Please post diagram of panel and modules Power line connection. Or post foto. Please check status LED on modules in normal and ERROR mode. Is it any VFD or servo present in control cabinet?

Hi, in this document http://www.crydom.com/en/products/catalog/1-dc-series-dc-panel-mount.pdf present information about for D1D40 and D1D12 module with MOSFET OUTPUT. Recomended max PWM Frequency D1D40<=950Hz, D1D12<=4000Hz. But in this manual present - max frequency supported on Resistive loads only. Please try to use aprox 800Hz and 3000Hz Inductive loads must be diode suppresed (see in manual "Wiring manual"). Please ask your electronic workshop about this. You can replace motor with 12V automotive LAMP and test you application - You will see LAMP with PWM 0--1000 changes. After that you can try to run motor. I found https://www.mate-usa.com/uploads/pdf/33-up2-oil-us.pdf https://j109.org/docs/jabsco_parmax_shower_pump_31610-0092.pdf manual for motor - in this manuals do not present any restriction about PWM control. Standard RF EMI filter present in all low voltage DC motors. Please remember - you build open loop control system - speed of motor can be different in different load condition. Sometimes pump cannot start in LOW PWM Duty rate - and some controller do short "start with high PWM" and RUN with low rate PWM.

I think you're right, Aus! That is why I tried to ask the author of the topic about the hardware present in the system from the beginning.

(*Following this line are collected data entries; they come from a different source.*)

-- ==== Sys2Proof/Machine/Dispatch.lean ====
section
/-! DEFINITION. The effect of each command: one arm per constructor. -/

namespace Sys2Proof.Machine

open Sys2Proof
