-- ==== Sys2Proof/Machine/Step.lean ====
section
/-! DEFINITION. One step: the command at the front of the queue takes effect, or a clock cycle passes. -/

namespace Sys2Proof.Machine

open Sys2Proof

/-- The state without the command at the front of its queue. -/
def State.popped (s : State) : State := { s with pending := s.pending.tail }

/-- A step takes the command that waits longest; when none waits, 2 ns pass. (Log 1 DESIGN CHOICE unsafe.) -/
def step (s : State) : Host.Outcome State Fault Refusal :=
  match s.pending with
  | [] => .next (clock s)
  | c :: _ => exec c s.popped

/-- The state with the command that a word spells at the front of its queue. -/
def State.withFetchWord (s : State) (nbits w : Nat) : State :=
  match decodeTableWord nbits w with
  | some c => { s with pending := c :: s.pending }
  | none => s

end Sys2Proof.Machine
end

Please post to topic solid state relay type and motor nameplate. As i see you place 1Hz PWM Frequency to MI 103 and MI105 for the DC or AC type motor it is really slow. Please note - this Frequency must be apropriate for solid state relay, and relay must be compatible to used motor type. In PWM control you do not need change PWM Frequency in program (It must be constant = powerup value). Only Duty Cycle MI104 or MI106 must be changed from 0 = 0 speed, 1000 = max speed. If you post solid state relay nameplate and motor nameplate - i will try to recommend you Frequency for PWM.